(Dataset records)
-- ==== Sys2Proof/Certificates/Slice0/Obligations.lean ====
section
/-! DEFINITION. The statements about the model, for the provers. Each clause of a statement on rows of the opcode table says in which states a row completes and what its next state is. -/

open Sys2Proof Sys2Proof.Machine

/-! The machine as a whole: the queue, the invariant, what every command keeps -/

/-- A step takes the command at the front of the queue and runs it on the state with the queue's rest. -/
def Obligations.StepRunsFrontCommand : Prop :=
  ∀ (c : Instr) (rest : List Instr) (s : State), s.pending = c :: rest → step s = exec c { s with pending := rest }

/-- On an empty queue the reference time base runs on by 1 ns and nothing else changes: the model's choice (log entry 2), not the spec's. -/
def Obligations.EmptyQueueOnlyTicks : Prop :=
  ∀ s : State, s.pending = [] → step s = .next { s with now := s.now + 1 }

/-- What the spec says the block is like right after reset (R37, R39, R61, R63, R83): no command waits, rings are DISABLED, channels are empty with IRQ_EN 0, counts and plot entries are 0; and the invariant holds. -/
def Obligations.ResetMeetsInvariant : Prop :=
  Inv State.reset ∧ State.reset.pending = [] ∧ (∀ r, (getRing State.reset r).state = .disabled) ∧
  (∀ ch, (getMbx State.reset ch).full = false ∧ (getMbx State.reset ch).outFull = false ∧ (getMbx State.reset ch).irqEn = false ∧ reg0Get State.reset (.mbx ch 0x10) = 0) ∧
  reg0Get State.reset .ctrl = 0 ∧ reg0Get State.reset .heartbeat = 0 ∧ reg0Get State.reset .dbDrop = 0 ∧ reg0Get State.reset .badAcc = 0 ∧
  (∀ cls m, reg0Get State.reset (.plot cls m) = 0)

/-- Every step keeps the invariant: from every state in which the byte stores are in canonical form, every command leaves them so. -/
def Obligations.StepKeepsInvariant : Prop :=
  ∀ s t : State, Inv s → step s = .next t → Inv t

/-- What a step can never undo, in every state: the rest of the queue, the fuses, the anti-rollback count, the free values drawn, and what has left the block. The clock moves only on an empty queue (log entry 2). -/
def Obligations.StepNeverUndoes : Prop :=
  ∀ s t : State, step s = .next t →
    t.pending = s.pending.tail ∧ t.now = (if s.pending = [] then s.now + 1 else s.now) ∧
    t.fuse.variant = s.fuse.variant ∧ t.fuse.coreMap = s.fuse.coreMap ∧ t.fuse.uid = s.fuse.uid ∧ s.fuse.svn ≤ t.fuse.svn ∧
    s.free ≤ t.free ∧ s.out <+: t.out

/-- R7: no command changes a capability word or the UID that a host reads, whatever it fences, mounts, loses or resets. -/
def Obligations.CapabilityWordsNeverChange : Prop :=
  ∀ (i : Instr) (s t : State), exec i s = .next t →
    (∀ n, reg0Get t (.cap n) = reg0Get s (.cap n)) ∧ (∀ hi, reg0Get t (.uid hi) = reg0Get s (.uid hi))

/-- No command stops the block: every command on every state answers a next state. Past the end of Ember, where R189 names no byte, the two Ember rows act on a place that is a free value, the model's choice (log entry 25): they do there what they do at that place, which lies inside Ember. -/
def Obligations.NoCommandStops : Prop :=
  (∀ (i : Instr) (s : State), goesOn (exec i s) = true) ∧
  (∀ (eda : Nat) (write bad : Bool) (data : List Byte) (reports : List Nat) (s : State), emberBytes s < eda + data.length → data.length ≤ emberBytes s →
    placeOf s eda data.length + data.length ≤ emberBytes s ∧
    exec (.emberAccess eda write data bad reports) s = exec (.emberAccess (placeOf s eda data.length) write data bad reports) s) ∧
  (∀ (eda : Nat) (ue scrub : Bool) (s : State), emberBytes s ≤ eda →
    placeOf s eda 1 < emberBytes s ∧ exec (.emberLineError eda ue scrub) s = exec (.emberLineError (placeOf s eda 1) ue scrub) s)

/-- R190: the map from an Ember address to channel, bank, row and byte is the spec's function, and it loses nothing: the model's reading of it backwards is its inverse on both sides, for the channels of every variant. -/
def Obligations.EmberMapIsOneToOne : Prop :=
  ∀ n, n = 384 ∨ n = 192 →
    (∀ eda, emberMap n eda = (let c := eda % (n * 65536) / 1024
      { chan := (c % n + 97 * (c / n)) % n, bank := (c / n) ^^^ ((c % n + 97 * (c / n)) % n % 64), row := eda / (n * 65536), byte := eda % (n * 65536) % 1024 })) ∧
    (∀ eda, rowEda n (emberMap n eda).chan (emberMap n eda).bank (emberMap n eda).row + (emberMap n eda).byte = eda) ∧
    (∀ chan bank row byte, chan < n → bank < 64 → byte < 1024 → emberMap n (rowEda n chan bank row + byte) = { chan := chan, bank := bank, row := row, byte := byte })

/-- A store to Ember while no row operation is pending on its rows and their channels are in service: each byte stored reads back, and every other byte of Ember reads as before. -/
def Obligations.EmberStoreReadsBack : Prop :=
  ∀ (eda : Nat) (bs : List Byte) (bad : Bool) (s : State),
    (∀ r ∈ rowsOf eda bs.length, (getChan s (chanOf s r)).state = .service ∧ (getChan s (chanOf s r)).fences = []) →
    (∀ a, memByte (emberWriteP eda bs bad s).emb.mem a = if eda ≤ a ∧ a < eda + bs.length then bs.getD (a - eda) 0 else memByte s.emb.mem a) ∧
    (emberRead (emberWriteP eda bs bad s) eda bs.length).1 = bs

/-- R98: rounding m × 2^e to a multiple of 2^q goes to the nearest one, and to the even one where two are equally near. -/
def Obligations.RoundingIsNearestEven : Prop :=
  ∀ (m d : Nat) (e : Int), let k := rneAt m e (e + d)
    2 * (k * 2 ^ d) ≤ 2 * m + 2 ^ d ∧ 2 * m ≤ 2 * (k * 2 ^ d) + 2 ^ d ∧ ((2 * (k * 2 ^ d) = 2 * m + 2 ^ d ∨ 2 * m = 2 * (k * 2 ^ d) + 2 ^ d) → k % 2 = 0)

/-- R50, R436: while the module is in service, a secure-only command of the security unit that does not come on a secure channel and is the oldest that waits completes with PERMISSION and has no other effect. -/
def Obligations.SecureOnlyCommandsRefused : Prop :=
  ∀ (c : Cmd) (s : State), mayStart c s = true → isSecure c = false → s.mod.shutdown = false → s.cln.phase = .fullService →
    (∀ row ∈ [Instr.contextPark, .contextReside, .keyErase, .keyBindJob, .secConfig, .fwStage, .fwCommit, .fwEraseBank],
      exec (row c) s = .next (complete (orderOf c s) (cmdRead c s) { status := .permission } (orderState c s))) ∧
    (∀ sig, exec (.fwActivate c sig) s = .next (complete (orderOf c s) (cmdRead c s) { status := .permission } (orderState c s))) ∧
    exec (.contextDestroy c) s = .next (settleDestroys (settleWork (complete (orderOf c s) (cmdRead c s) { status := .permission } (orderState c s)))) ∧
    (versionCheck 0x0C 0x01 (cmdRead c s) = none → exec (.contextCreate c) s = .next (complete (orderOf c s) (cmdRead c s) { status := .permission } (orderState c s))) ∧
    (∀ key, versionCheck 0x0C 0x10 (cmdRead c s) = none → exec (.keyLoad c key) s = .next (complete (orderOf c s) (cmdRead c s) { status := .permission } (orderState c s)))

/-- R78: an order whose latest predecessor on the target came from the same issuer, accepted within 20 µs of it, is applied at once, raises no CONFLICT, and is the latest from then on; and an order has no effect while a command accepted before it waits, so that orders take effect in acceptance order. -/
def Obligations.SameIssuerNeverConflicts : Prop :=
  (∀ (c : Cmd) (t : Target) (o : Order) (a : Applied) (s : State),
    s.cln.orders.find? (fun a => a.target == t && decide (a.acc.time ≤ (currentAccept s).time + 20000 ∧ (currentAccept s).time ≤ a.acc.time + 20000)) = some a → sameIssuer a.issuer c.issuer = true →
    ∃ l, judge c t o s = (true, { s with cln := { s.cln with orders := l ++ [{ target := t, issuer := c.issuer, cid := c.cid, ctx := cmdCtx s c, order := o, acc := currentAccept s }] } }) ∧ ∀ b ∈ l, b.target ≠ t) ∧
  (∀ (c : Cmd) (early late : Live) (s : State), s.cln.fetched.find? (fun l => l.cmd == c) = some late → early ∈ s.cln.fetched → early.oid < late.oid →
    ∀ row ∈ [Instr.fieldSupply, .fieldRestrict, .fieldEnable, .kilnRopeSet, .kilnRopeClear, .kilnAdmitSet, .sheafFormat, .sheafFormatDrop, .olnenPortMode, .olnenWidth, .olnenAddrSet, .olnenRouteSet, .olnenMcastGroup, .olnenConfig,
      .contextCreate, .keyErase, .keyBindJob, .secConfig, .meterResetTenant, .healthConfig, .healthRestrict, .healthEnable, .healthUnretire, .tierConfig, .seedConfig, .gleanSwathDrop, .gleanBind, .gleanMerge, .gleanConfig, .headlandClassSet, .headlandQueueSet],
    exec (row c) s = .next s)

/-- R74-R76: of two conflicting orders that were accepted within 20 µs of each other, the later is not applied where it is the less safe, and is applied and becomes the latest one where it is not. -/
def Obligations.ConflictsAreJudged : Prop :=
  ∀ (c : Cmd) (t : Target) (o : Order) (a : Applied) (s : State),
    s.cln.orders.find? (fun a => a.target == t && decide (a.acc.time ≤ (currentAccept s).time + 20000 ∧ (currentAccept s).time ≤ a.acc.time + 20000)) = some a → sameIssuer a.issuer c.issuer = false → ordersDiffer a.order o = true →
    (lessSafe a.order o = true → (judge c t o s).1 = false ∧ (judge c t o s).2.cln.orders = s.cln.orders) ∧
    (lessSafe a.order o = false → (judge c t o s).1 = true ∧
      ∃ l, (judge c t o s).2.cln.orders = l ++ [{ target := t, issuer := c.issuer, cid := c.cid, ctx := cmdCtx s c, order := o, acc := currentAccept s }] ∧ ∀ b ∈ l, b.target ≠ t)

◆ Your goal ◆
From the line containing "ordersDiffer a.order o = true →" down to the last line, reproduce the records exactly. Include both ends.

◆ Exercise result ◆
    s.cln.orders.find? (fun a => a.target == t && decide (a.acc.time ≤ (currentAccept s).time + 20000 ∧ (currentAccept s).time ≤ a.acc.time + 20000)) = some a → sameIssuer a.issuer c.issuer = false → ordersDiffer a.order o = true →
    (lessSafe a.order o = true → (judge c t o s).1 = false ∧ (judge c t o s).2.cln.orders = s.cln.orders) ∧
    (lessSafe a.order o = false → (judge c t o s).1 = true ∧
      ∃ l, (judge c t o s).2.cln.orders = l ++ [{ target := t, issuer := c.issuer, cid := c.cid, ctx := cmdCtx s c, order := o, acc := currentAccept s }] ∧ ∀ b ∈ l, b.target ≠ t)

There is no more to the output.